O diretor de Ensino e Pesquisa do Hospital Sírio-Libânes , Luiz Fernando Lima Reis, participou do programa Último Segundo Em Cima do Fato do Portal iG nesta sexta-feira (18) e explicou o processo de aprovação de aprovação das vacinas que combatem o novo coronavírus (Sars-Cov-2) e os motivos pelo qual o país vive uma segunda onda de casos da doença.

Luiz havia viralizado no ínicio de dezembro após um vídeo em que ele explica desde o contato do vírus com o nosso corpo até as diferenças na formulação das vacinas, se espalhar pelo WhatsApp .

O especialista contou que gravou o vídeo após uma amiga pedir para que ele explicasse melhor a questão das vacinas e a forma que eles atuavam no corpo, e que se surpreendeu com a repercussão positiva.

Na última quinta-feira (17) , o Brasil registrou  1054 mortes em decorrência do vírus . Essa é 1ª vez desde setembro que o país registra mais de mil óbitos em 24 horas. O Médico alertou para a "abaixada de guarda" que a população mostrou:

"Não houve nada de novo no virus, infelizmente não é só o Brasil, estamos vivendo a segunda onda por que a gente cansou e relaxou, quando a curva baixou nós abaixamos a guarda", disse. "A gente cansou do vírus, mas o virus nao cansou da gente”, aponta.
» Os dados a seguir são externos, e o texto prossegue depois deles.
-- ==== Sys2Proof/Machine/Objects.lean ====
section
/-! DEFINITION. The object dictionary's entries: index, type, access class, default and range of every object (chapters
1, 7 to 18), the stored values of the writable ones, and the counting objects. -/
namespace Sys2Proof.Machine

/-- Data types (R498, Table 17-1). Strings and domains carry their length or maximum. -/
inductive ObjTy where
  | u8 | u16 | u32 | u64 | i8 | i16 | i32 | i64 | f32
  | vstr (n : Nat) | oct (n : Nat) | dom (n : Nat)
  deriving DecidableEq, Repr

/-- Access classes (R5, Table 0-2); a WO class names its writers. -/
inductive Access where
  | const | ro | owner | operator | tenant
  | woAny | woOwner | woOperator | woTenant | woOwnerOperator | woTenantOperator
  deriving DecidableEq, Repr

/-- One row of an object table. It covers `n` indices from `idx` by `step`, and `subN` sub-indices from `sub`. -/
structure ObjRow where
  idx : Nat
  sub : Nat
  ty : ObjTy
  acc : Access
  dflt : Int := 0
  lo : Int := 0
  hi : Option Int := none
  n : Nat := 1
  step : Nat := 1
  subN : Nat := 1
  nv : Bool := false
  deriving DecidableEq, Repr

/-- Size in bits of a numeric type; 0 for strings and domains. -/
def ObjTy.width : ObjTy → Nat
  | .u8 | .i8 => 8
  | .u16 | .i16 => 16
  | .u32 | .i32 | .f32 => 32
  | .u64 | .i64 => 64
  | .vstr _ | .oct _ | .dom _ => 0

/-- Signed types. -/
def ObjTy.signed : ObjTy → Bool
  | .i8 | .i16 | .i32 | .i64 => true
  | _ => false

/-- CiA 301 code of a type (Table 17-1). -/
def ObjTy.code : ObjTy → Nat
  | .i8 => 2 | .i16 => 3 | .i32 => 4 | .i64 => 0x15
  | .u8 => 5 | .u16 => 6 | .u32 => 7 | .u64 => 0x1B
  | .f32 => 8 | .vstr _ => 9 | .oct _ => 10 | .dom _ => 15

/-- Table 17-4. -/
def objComm : List ObjRow := [
  { idx := 0x1000, sub := 0, ty := .u32, acc := .const },
  { idx := 0x1008, sub := 0, ty := .vstr 32, acc := .const },
  { idx := 0x1009, sub := 0, ty := .vstr 8, acc := .const },
  { idx := 0x100A, sub := 0, ty := .vstr 32, acc := .ro },
  { idx := 0x1018, sub := 1, ty := .u32, acc := .const, dflt := 0xD4A },
  { idx := 0x1018, sub := 2, ty := .u32, acc := .const, dflt := 0x4832 },
  { idx := 0x1018, sub := 3, ty := .u32, acc := .const },
  { idx := 0x1018, sub := 4, ty := .u32, acc := .const },
  { idx := 0x1600, sub := 0, ty := .u8, acc := .const },
  { idx := 0x1A00, sub := 0, ty := .u8, acc := .operator, dflt := 6, hi := some 32 },
  { idx := 0x1A00, sub := 1, subN := 32, ty := .u32, acc := .operator },
  { idx := 0x1C00, sub := 1, subN := 4, ty := .u8, acc := .const },
  { idx := 0x1C12, sub := 0, ty := .u8, acc := .const },
  { idx := 0x1C13, sub := 0, ty := .u8, acc := .const, dflt := 1 },
  { idx := 0x1C13, sub := 1, ty := .u16, acc := .const, dflt := 0x1A00 }]

/-- Tables 17-5 and 16-12. -/
def objIdentity : List ObjRow := [
  { idx := 0x2000, sub := 1, ty := .vstr 16, acc := .const },
  { idx := 0x2000, sub := 2, ty := .oct 16, acc := .const },
  { idx := 0x2000, sub := 3, ty := .u16, acc := .const },
  { idx := 0x2000, sub := 4, ty := .u32, acc := .const },
  { idx := 0x2000, sub := 5, ty := .u32, acc := .ro },
  { idx := 0x2000, sub := 6, ty := .oct 48, acc := .ro },
  { idx := 0x2000, sub := 7, ty := .u32, acc := .ro, nv := true },
  { idx := 0x2000, sub := 8, ty := .u32, acc := .const, dflt := 36864 },
  { idx := 0x2000, sub := 9, ty := .u32, acc := .const, dflt := 39168 },
  { idx := 0x2000, sub := 0xA, ty := .u32, acc := .const, dflt := 0x17FFF },
  { idx := 0x2000, sub := 0xB, ty := .u8, acc := .const, dflt := 64 },
  { idx := 0x2000, sub := 0xC, ty := .u16, acc := .const, dflt := 256 },
  { idx := 0x2000, sub := 0xD, ty := .u32, acc := .const, dflt := 1179648 },
  { idx := 0x2000, sub := 0xE, ty := .u32, acc := .const, dflt := 65536 },
  { idx := 0x2000, sub := 0xF, ty := .u32, acc := .const, dflt := 0x06720320 },
  { idx := 0x2000, sub := 0x10, ty := .u8, acc := .ro, dflt := 1 },
  { idx := 0x2000, sub := 0x11, ty := .u8, acc := .woOwner },
  { idx := 0x2000, sub := 0x12, ty := .u32, acc := .ro }]

/-- Tables 1-8 and 17-6. -/
def objPower : List ObjRow := [
  { idx := 0x2100, sub := 1, ty := .u16, acc := .owner, dflt := 3200, lo := 1600, hi := some 3200 },
  { idx := 0x2100, sub := 2, ty := .u16, acc := .ro },
  { idx := 0x2100, sub := 3, ty := .u16, acc := .ro },
  { idx := 0x2100, sub := 4, ty := .u32, acc := .ro },
  { idx := 0x2100, sub := 5, ty := .u64, acc := .ro },
  { idx := 0x2100, sub := 6, ty := .u32, acc := .ro },
  { idx := 0x2100, sub := 0x10, subN := 4, ty := .u16, acc := .ro },
  { idx := 0x2100, sub := 0x14, subN := 4, ty := .u16, acc := .ro },
  { idx := 0x2100, sub := 0x18, subN := 4, ty := .u16, acc := .operator, dflt := 1650, lo := 800, hi := some 1650 },
  { idx := 0x2100, sub := 0x1C, ty := .u16, acc := .ro },
  { idx := 0x2100, sub := 0x1D, ty := .u16, acc := .ro },
  { idx := 0x2100, sub := 0x1E, ty := .u16, acc := .ro },
  { idx := 0x2100, sub := 0x20, subN := 4, ty := .i16, acc := .ro },
  { idx := 0x2100, sub := 0x24, subN := 4, ty := .u16, acc := .ro },
  { idx := 0x2100, sub := 0x28, subN := 4, ty := .u16, acc := .ro },
  { idx := 0x2100, sub := 0x2C, ty := .i16, acc := .owner, dflt := 95, lo := 60, hi := some 105 }]

/-- Table 15-5. -/
def objTime : List ObjRow := [
  { idx := 0x2200, sub := 1, ty := .u64, acc := .ro },
  { idx := 0x2200, sub := 2, ty := .u16, acc := .ro },
  { idx := 0x2200, sub := 3, ty := .u8, acc := .owner, hi := some 3 },
  { idx := 0x2200, sub := 4, ty := .u8, acc := .operator, dflt := 1, hi := some 1 },
  { idx := 0x2200, sub := 5, ty := .u64, acc := .woOperator },
  { idx := 0x2200, sub := 6, ty := .u8, acc := .ro },
  { idx := 0x2200, sub := 7, ty := .i64, acc := .ro },
  { idx := 0x2200, sub := 8, ty := .i32, acc := .ro },
  { idx := 0x2200, sub := 9, ty := .u32, acc := .owner, dflt := 500000, lo := 1000, hi := some 500000 },
  { idx := 0x2200, sub := 0xA, ty := .u32, acc := .ro },
  { idx := 0x2200, sub := 0xB, ty := .i16, acc := .owner, dflt := 3, lo := -1000, hi := some 1000 },
  { idx := 0x2200, sub := 0xC, ty := .u32, acc := .owner, dflt := 100, lo := 10, hi := some 1000000 },
  { idx := 0x2200, sub := 0xD, ty := .u32, acc := .ro },
  { idx := 0x2200, sub := 0xE, ty := .u32, acc := .ro },
  { idx := 0x2200, sub := 0x10, ty := .u16, acc := .const, dflt := 2000 },
  { idx := 0x2200, sub := 0x11, ty := .u64, acc := .ro }]

/-- Tables 17-7, 17-8 and 17-9, and the authentication objects of Table 16-12. -/
def objTrust : List ObjRow := [
  { idx := 0x2300, sub := 1, ty := .u32, acc := .owner, hi := some 1000000, nv := true },
  { idx := 0x2300, sub := 2, ty := .u16, acc := .owner, dflt := 3000, lo := 2000, hi := some 15000, nv := true },
  { idx := 0x2300, sub := 3, ty := .u16, acc := .ro },
  { idx := 0x2300, sub := 4, ty := .u32, acc := .ro },
  { idx := 0x2300, sub := 5, ty := .u32, acc := .const, dflt := 4000 },
  { idx := 0x2300, sub := 6, ty := .u32, acc := .ro },
  { idx := 0x2300, sub := 7, ty := .u16, acc := .owner, dflt := 10, lo := 1, hi := some 1000 },
  { idx := 0x2300, sub := 0x10, ty := .u32, acc := .const, dflt := 32768 },
  { idx := 0x2300, sub := 0x11, ty := .u32, acc := .ro, nv := true },
  { idx := 0x2300, sub := 0x12, ty := .u64, acc := .ro, nv := true },
  { idx := 0x2300, sub := 0x13, ty := .u64, acc := .ro, nv := true },
  { idx := 0x2300, sub := 0x14, ty := .u64, acc := .woAny },
  { idx := 0x2300, sub := 0x15, ty := .oct 512, acc := .ro },
  { idx := 0x2300, sub := 0x16, ty := .u32, acc := .ro },
  { idx := 0x2400, sub := 1, ty := .dom 16777216, acc := .woAny },
  { idx := 0x2400, sub := 2, ty := .u16, acc := .ro },
  { idx := 0x2400, sub := 3, ty := .u32, acc := .ro },
  { idx := 0x2400, sub := 4, ty := .u8, acc := .ro },
  { idx := 0x2400, sub := 5, ty := .u32, acc := .const, dflt := 16777216 },
  { idx := 0x2400, sub := 6, ty := .u16, acc := .ro },
  { idx := 0x2500, sub := 1, ty := .u8, acc := .const, dflt := 1 },
  { idx := 0x2500, sub := 2, ty := .oct 48, acc := .const },
  { idx := 0x2500, sub := 3, ty := .oct 48, acc := .const },
  { idx := 0x2500, sub := 4, ty := .dom 16384, acc := .ro },
  { idx := 0x2500, sub := 5, ty := .u32, acc := .ro, nv := true },
  { idx := 0x2500, sub := 6, ty := .u32, acc := .ro },
  { idx := 0x2500, sub := 7, ty := .u8, acc := .ro },
  { idx := 0x2500, sub := 0x10, subN := 16, ty := .oct 97, acc := .owner, nv := true },
  { idx := 0x2500, sub := 0x20, subN := 16, ty := .oct 97, acc := .owner, nv := true },
  { idx := 0x2500, sub := 0x40, ty := .oct 32, acc := .ro },
  { idx := 0x2500, sub := 0x41, ty := .oct 132, acc := .woAny },
  { idx := 0x2500, sub := 0x42, ty := .u8, acc := .ro },
  { idx := 0x2500, sub := 0x43, ty := .u8, acc := .woAny },
  { idx := 0x2500, sub := 0x44, ty := .oct 160, acc := .woOwnerOperator },
  { idx := 0x2500, sub := 0x45, ty := .u32, acc := .owner, dflt := 600, lo := 10, hi := some 86400 }]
Luiz Fernando citou as pequenas reuniões entre familiares e amigos como "o principal fator de risco para disseminação", pois são os momentos em que as pessoas se descuidam. "Precisamos ter um final de ano com juízo, com cuidado, porque se não veremos um janeiro ainda pior do que estamos vendo. O resultado dessa festa será tão pior quanto menos cuidadosos formos”

O médico fez questão de elogiar a comunidade científica , que "entendeu os desafios da humanidade" e trouxe em tempo recorde uma vacina contra a Covid-19:

"As vacinas foram obtidas em tempo recorde, um dos motivos disso é a comunidade científica ter entendido o desafio da humanidade e houve uma enorme colaboração, os esforços foram todos concentrados nos últimos 12 meses em estudar Covid-19. A gente não sabia tratar a doença, e o tratamento foi avançando, a mesma coisa com a vacina, ao invés de enxergarmos isso com aspecto negativo, eu vejo de um lado com muita responsabilidade", afirma.

O diretor do Sírio-Libânes também discorreu sobre o motivo das vacinas contra a Covid-19 terem sido liberadas em tempo recorde , e que apesar disso, não há motivos para acreditar que há riscos em se imunizar:

"O método de desenvolvimento para as vacinas está seguindo com todo rigor. Não existe nenhuma razão para que as vacinas que estão chegando ao mercado, sendo desenvolvidas agora, tenham algum risco, que não seja o mesmo que temos com qualquer outra vacina", afirmou.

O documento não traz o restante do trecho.